結論テキスト
本願商標は、登録すべきものとする。
Trademark Appeal Case
本データベースは、特許庁の審決例をAIで解析・要約したものです。拒絶理由通知に対する意見書作成や、審判請求書等の作成時の参考としてお役立てください。
| 審判番号 | 不服2009−10135(T2009−10135/J1) |
|---|---|
| 審判種別 | 不服 |
| 結論 | 勝訴(請求認容) |
本願商標は、「ONE−LUBER」の文字を標準文字により表してなり、第4類「固形潤滑剤,工業用グリース,潤滑油,切削油,その他の工業用油,工業用油脂」を指定商品として、平成20年6月1日に登録出願されたものである。

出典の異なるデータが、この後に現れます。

theorem witness_DiagnosticBuildRejects :
    ({ scripted [] with cfg := { config .abstr with diagBuild := true } } : State).ctx.ioBase = some base ∧
      ({ scripted [] with cfg := { config .abstr with diagBuild := true } } : State).cfg.diagBuild = true ∧
      Quiet { scripted [] with cfg := { config .abstr with diagBuild := true } } ∧ 0x4000 % 8 = 0 := by decide

theorem witness_OnlyListedAccesses :
    isOperation .recv = true ∧ Inv (scripted [0x1003, 0x0800]) ∧ ∃ t, exec .recv (scripted [0x1003, 0x0800]) = .next t :=
  ⟨rfl, scripted_inv _, _, rfl⟩

/-- The three clauses on an unprobed context, at the last base that fits and the first that does not. -/
theorem witness_ProbeSetsTheContext :
    State.reset.position = .idle ∧ State.reset.ctx.probed = false ∧ (0xFFFFFFFFFFFF8000 : Word).toNat % 8 = 0 ∧
      (0xFFFFFFFFFFFF8000 : Word).toNat + 0x8000 ≤ 2 ^ 64 ∧ 2 ^ 64 < (0xFFFFFFFFFFFF8008 : Word).toNat + 0x8000 ∧
      (0xFFFFFFFFFFFF8008 : Word).toNat % 8 = 0 ∧ (4 : Word).toNat % 8 ≠ 0 ∧ (scripted []).ctx.probed = true := by decide

theorem witness_StopChangesNothing :
    (scripted []).position = .idle ∧ (scripted []).ctx.probed = true ∧ State.reset.ctx.probed = false := by decide

theorem witness_ResolverReadsAndWritesBack :
    (reference device).position = .idle ∧ ReadyAt (reference device) base ∧ Quiet (reference device) ∧
      State.reset.position = .idle ∧ State.reset.ctx.probed = false := by decide

theorem witness_StartConfiguresTheRing :
    ReadyAt { reference device with ctx := probedContext } base ∧ Quiet { reference device with ctx := probedContext } ∧
      (reference device).cfg.wellFormed = true := by decide

theorem witness_InitDoesWhatStartDoes :
    ReadyAt { reference device with ctx := probedContext } base ∧ Quiet { reference device with ctx := probedContext } ∧
      ({ reference device with ctx := probedContext } : State).cfg.wellFormed = true := by decide

theorem witness_MisorderedCallsFault :
    State.reset.position = .idle ∧ CtxOk State.reset.ctx ∧ State.reset.ctx.probed = false ∧ CtxOk probedContext ∧
      probedContext.probed = true ∧ probedContext.started = false ∧ CtxOk context :=
  ⟨rfl, ⟨rfl, rfl, id, fun h => absurd h Bool.false_ne_true, fun h => absurd h Bool.false_ne_true, fun _ h => by cases h⟩, rfl,
    ⟨rfl, rfl, fun _ => rfl, fun _ => rfl, fun h => h, context_ok.2.2.2.2.2⟩, rfl, rfl, context_ok⟩

theorem witness_ConcurrentCallsFault :
    ({ scripted [] with position := .running .recv (stepNo 3) } : State).position = .running .recv (stepNo 3) ∧
      ReadyAt { reference device with schedule := [[.device .txDone, .invoke .stop]] } base ∧
      ({ reference device with schedule := [[.device .txDone, .invoke .stop]] } : State).schedule =
        ([DeviceMove.txDone].map Move.device ++ Move.invoke .stop :: []) :: [] := by decide

/-- A landing before the last access of a recv, and before each access of a send of no bytes. -/
theorem witness_ConcurrentCallsFault_later :
    (∃ t, exec .recv { scripted [0x1003, 0x0800] with schedule := [[], []] } = .next t ∧
      [([] : List Move), []].length < (issued (scripted [0x1003, 0x0800]) t).length) ∧
    ∃ t, exec (.send [] 0) { scripted [] with schedule := [[]] } = .next t ∧
      [([] : List Move)].length < (issued (scripted []) t).length :=
  ⟨⟨_, rfl, by decide⟩, _, rfl, by decide⟩
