-- ==== Sys2Proof/Machine/Ops.lean ====
section
/-! DEFINITION. The named operations over memory and registers that every meaning shares: raising an exception, memory
bytes, the general registers and their views, the segment registers, `pc`, translation. -/

namespace Sys2Proof.Machine

/-! ## Stopping -/

/-- Why a meaning ends before its last step: an exception or a refusal (00_scope.md R11). -/
inductive Stop where
  | exception (f : Fault)
  | refusal (r : Refusal)
  deriving DecidableEq, Repr

/-- Taking an exception: the instruction ends with the outcome `Fault(#XX, e)` and no change of state
(00_scope.md R9; 60_exceptions.md R176). The spec describes no delivery and no return from one (R176, R177; log 5). -/
def raise {α : Type} (f : Fault) : Except Stop α := .error (.exception f)

/-- Refusing by name (00_scope.md R11). -/
def refuse {α : Type} (r : Refusal) : Except Stop α := .error (.refusal r)

/-- The outcome of a step from the result of a meaning (00_scope.md R11). -/
def outcome : Except Stop State → Host.Outcome State Fault Refusal
  | .ok s => .next s
  | .error (.exception f) => .fault f
  | .error (.refusal r) => .refused r

/-- The vector number of an exception (60_exceptions.md R171). No rule reads it. -/
def Fault.vector : Fault → Nat
  | .undefinedOpcode => 6
  | .segmentNotPresent _ => 11
  | .stackSegment _ => 12
  | .generalProtection _ => 13
  | .pageFault _ => 14
  | .alignmentCheck => 17

/-- The error code of an exception, where it has one (60_exceptions.md R172), each brought to the 32 bits of a page-fault
code, a width that is the model's. DESIGN CHOICE (log 37). No rule reads it. -/
def Fault.errorCode : Fault → Option (BitVec 32)
  | .undefinedOpcode => none
  | .segmentNotPresent c => some (c.setWidth 32)
  | .stackSegment c => c.map (BitVec.setWidth 32)
  | .generalProtection c => c.map (BitVec.setWidth 32)
  | .pageFault c => some c
  | .alignmentCheck => some 0

/-! ## Memory -/

/-- What a byte of memory that is not listed reads as. DESIGN CHOICE (log 4), unsafe. -/
def unlistedByte : Byte := 0#8

/-- The byte at a physical address (20_memory.md R50). -/
def Memory.read : List Host.Cell → Nat → Byte
  | [], _ => unlistedByte
  | (k, v) :: cells, a => if k = a then v else Memory.read cells a

/-- The memory with one byte written, in canonical form again: addresses rising, no byte listed that an unlisted address
reads as. No instruction calls it (20_memory.md R64); a program is placed with it. -/
def Memory.write : List Host.Cell → Nat → Byte → List Host.Cell
  | [], a, b => if b = unlistedByte then [] else [(a, b)]
  | (k, v) :: cells, a, b =>
    if a < k then
      if b = unlistedByte then (k, v) :: cells else (a, b) :: (k, v) :: cells
    else if a = k then
      if b = unlistedByte then cells else (a, b) :: cells
    else (k, v) :: Memory.write cells a b

/-- The canonical form from an address on: keys at least `lo`, strictly rising, below 2^64, no byte listed that an
unlisted address reads as. -/
def Memory.wfFrom : Nat → List Host.Cell → Bool
  | _, [] => true
  | lo, (k, v) :: cells => decide (lo ≤ k) && decide (k < 2 ^ 64) && v != unlistedByte && Memory.wfFrom (k + 1) cells

/-- The canonical form of memory: equal memories are equal lists. -/
def Memory.wf (m : List Host.Cell) : Bool := Memory.wfFrom 0 m

/-- The unsigned number of a little-endian byte list (20_memory.md R51). -/
def leValue : List Byte → Nat
  | [] => 0
  | b :: bs => b.toNat + 256 * leValue bs

/-! ## General registers -/

/-- General register `i` (10_state.md R20). -/
def State.reg (s : State) (i : Fin 16) : GeneralRegister := s.regs[i.val]

/-- `x16[i]`, bits 15:0 (10_state.md R21). -/
def State.x16 (s : State) (i : Fin 16) : BitVec 16 := (s.reg i).lo.setWidth 16

/-- `x32[i]`, bits 31:0 (10_state.md R21). -/
def State.x32 (s : State) (i : Fin 16) : BitVec 32 := (s.reg i).lo

/-- `x64[i]`, all 64 bits (10_state.md R21). -/
def State.x64 (s : State) (i : Fin 16) : BitVec 64 := (s.reg i).hi ++ (s.reg i).lo

/-- The register file with one register replaced. -/
def State.setReg (s : State) (i : Fin 16) (r : GeneralRegister) : State :=
  { s with regs := s.regs.set i.val r }

/-- `x[i] <-_w v` (10_state.md R21; `v` carries the value in its low `w` bits). A 16-bit write keeps bits 63:16; a 32-bit
write clears bits 63:32 in 64-bit mode and leaves a free value there in any other (log 6); a 64-bit write replaces all. -/
def State.writeReg (s : State) (w : Size) (i : Fin 16) (v : BitVec 64) : State :=
  match w with
  | .s16 => s.setReg i { s.reg i with lo := (s.reg i).lo.extractLsb' 16 16 ++ v.setWidth 16 }
  | .s32 =>
    if s.mode = .long64 then s.setReg i ⟨v.setWidth 32, 0⟩
    else { s.setReg i ⟨v.setWidth 32, Config.freeHigh s.draws⟩ with draws := s.draws + 1 }
  | .s64 => s.setReg i ⟨v.setWidth 32, v.extractLsb' 32 32⟩

/-! ## Segment registers -/

/-- The segment register of a name (10_state.md R25). -/
def SegmentFile.get (f : SegmentFile) : SegName → SegmentRegister
  | .es => f.es
  | .cs => f.cs
  | .ss => f.ss
  | .ds => f.ds
  | .fs => f.fs
  | .gs => f.gs

/-- The file with one segment register replaced. -/
def SegmentFile.set (f : SegmentFile) (S : SegName) (r : SegmentRegister) : SegmentFile :=
  match S with
  | .es => { f with es := r }
  | .cs => { f with cs := r }
  | .ss => { f with ss := r }
  | .ds => { f with ds := r }
  | .fs => { f with fs := r }
  | .gs => { f with gs := r }

/-- `seg[S]` (00_scope.md R7). -/
def State.seg (s : State) (S : SegName) : SegmentRegister := s.segs.get S

/-- `seg[S]` replaced, all three parts (10_state.md R37). -/
def State.setSeg (s : State) (S : SegName) (r : SegmentRegister) : State :=
  { s with segs := s.segs.set S r }

/-! ## The instruction pointer -/

/-- How many bits of `pc` are in use: 64 in 64-bit mode, else 16 or 32 by the code segment's default size
(10_state.md R23, R24). -/
def State.codeBits (s : State) : Nat :=
  if s.mode = .long64 then 64
  else match s.defaultOpSize with
    | .c16 => 16
    | .c32 => 32

/-- The effective address of the instruction within CS (10_state.md R23). -/
def State.codeOffset (s : State) : Nat := s.pc.toNat % 2 ^ s.codeBits

/-- `pc` after an instruction of `n` bytes: the sum wraps at the width in use (10_state.md R24). -/
def State.nextPc (s : State) (n : Nat) : BitVec 64 := BitVec.ofNat 64 ((s.codeOffset + n) % 2 ^ s.codeBits)

/-- `pc <- pc + ilen` (10_state.md R24). -/
def State.advance (s : State) (n : Nat) : State := { s with pc := s.nextPc n }

/-! ## Addresses -/

/-- The environment the machine's decoder works in (30_encoding.md R101). -/
def State.env (s : State) : DecodeEnv := ⟨s.mode, s.defaultOpSize, s.defaultAddrSize, s.params.vex⟩

/-- `Canonical(A)`: bits 63 down to `P_VA_BITS - 1` are all equal (20_memory.md R57). -/
def canonical (vaBits : Nat) (a : Addr) : Bool :=
  let top := a.toNat / 2 ^ (vaBits - 1)
  top == 0 || top == 2 ^ (64 - (vaBits - 1)) - 1

/-- The linear address `i` bytes on: linear addresses are 64 bits in 64-bit mode and 32 bits in the others, and sums wrap
at that width (20_memory.md R54; 00_scope.md R6; log 24). -/
def State.linearAdd (s : State) (lin : Addr) (i : Nat) : Addr :=
  if s.mode = .long64 then lin + BitVec.ofNat 64 i
  else ((lin + BitVec.ofNat 64 i).setWidth 32).setWidth 64

/-- The region that answers for an address and a kind of access, the first that holds it (log 12). -/
def regionFor (kind : AccessKind) (a : Nat) : List PageRegion → Option PageRegion
  | [] => none
  | r :: rs =>
    if r.kind = kind ∧ r.base ≤ a ∧ a < r.base + r.size then some r else regionFor kind a rs

/-- `Translate(lin, kind)` (20_memory.md R58): the identity in real-address mode, else what the paging data answers. -/
def State.translate (s : State) (kind : AccessKind) (lin : Addr) : Translation :=
  if s.mode = .real then .phys lin
  else
    match regionFor kind lin.toNat s.paging.regions with
    | some r =>
      match r.answer with
      | .phys p => .phys (p + BitVec.ofNat 64 (lin.toNat - r.base))
      | .pageFault c => .pageFault c
    | none =>
      match s.paging.elsewhere with
      | none => .phys lin
      | some c => .pageFault c

/-- The bytes `lin + i` to `lin + i + n - 1`, each translated, or the first page fault among them (20_memory.md R58,
R60). -/
def State.readRange (s : State) (kind : AccessKind) (lin : Addr) : Nat → Nat → Except FaultCode (List Byte)
  | _, 0 => .ok []
  | i, n + 1 =>
    match s.translate kind (s.linearAdd lin i) with
    | .pageFault c => .error c
    | .phys p =>
      match s.readRange kind lin (i + 1) n with
      | .ok bs => .ok (Memory.read s.mem p.toNat :: bs)
      | .error c => .error c

end Sys2Proof.Machine
end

原査定において、本願の拒絶の理由に引用した登録第4238436号商標(以下「引用商標」という。)は、「LUBER」の文字と「ルベール」の文字を上下二段に横書きしてなり、平成9年11月18日登録出願、第4類「工業用油」を指定商品として、同11年2月12日に設定登録され、同21年2月10日に商標権存続期間の更新登録がなされ、現に有効に存続しているものである。
本願商標は、前記1のとおり、「ONE」と「LUBER」の文字を連結記号のハイフンを介して「ONE−LUBER」と一連に書してなるところ、これらを構成する各文字は、同じ書体、同じ大きさで表されており、全体として、外観上まとまりよく一体に構成されているものである。
そして、その構成中の「ONE」の文字部分が「1、1個の、単一の」等の意味を有する英語であるとしても、かかる構成にあっては、殊更に、構成後半部の「LUBER」の文字を分離抽出し、これより生ずる称呼により取引に資されるとみるよりは、むしろ、本願商標の構成文字全体をもって、一体不可分の造語として認識し把握されるとみるのが自然であり、他に、構成中の「LUBER」の文字部分のみが独立して認識されるとみるべき特段の事情は見いだせない。
そうとすれば、本願商標は、その構成文字全体に相応して英語風に「ワンルーバー」の一連の称呼のみを生じ、特定の意味を有しない造語よりなるものというのが相当である。
他方、引用商標は、前記2のとおり「LUBER」の文字と「ルベール」の文字を上下二段に書してなるところ、「LUBER」の文字は特定の意味合いを有する既成語を表したものとはいえないものである。そして、このように造語又は既成語として親しまれていない欧文字と仮名文字を併記した場合において、その仮名文字部分が欧文字部分の称呼を特定すべき役割を果たすものと無理なく認識できるときは、仮名文字部分より生ずる称呼が、その商標より生ずる自然の称呼とみるのが相当である。してみれば、引用商標よりは、その構成文字に相応して「ルベール」の称呼を生ずるものであり、特定の観念を有しない造語よりなるものというのが相当である。
そこで、本願商標より生ずる「ワンルーバー」の称呼と、引用商標より生ずる「ルベール」の称呼を比較するに、それぞれの音構成及び構成音数に顕著な差異を有するものであるから、両者をそれぞれ一連に称呼するときは、称呼上相紛れるおそれはないものというべきである。
また、両商標は、前記のとおりの構成よりなるから、外観上も顕著な差異を有するものである。
してみれば、本願商標と引用商標とは、観念上は比較できないものであり、外観及び称呼において相紛れるおそれのない非類似の商標と判断するのが相当である。
したがって、商標法第4条第1項第11号に該当するとした原査定は、取消しを免れない。
その他、本願について拒絶の理由を発見しない。
よって、結論のとおり審決する。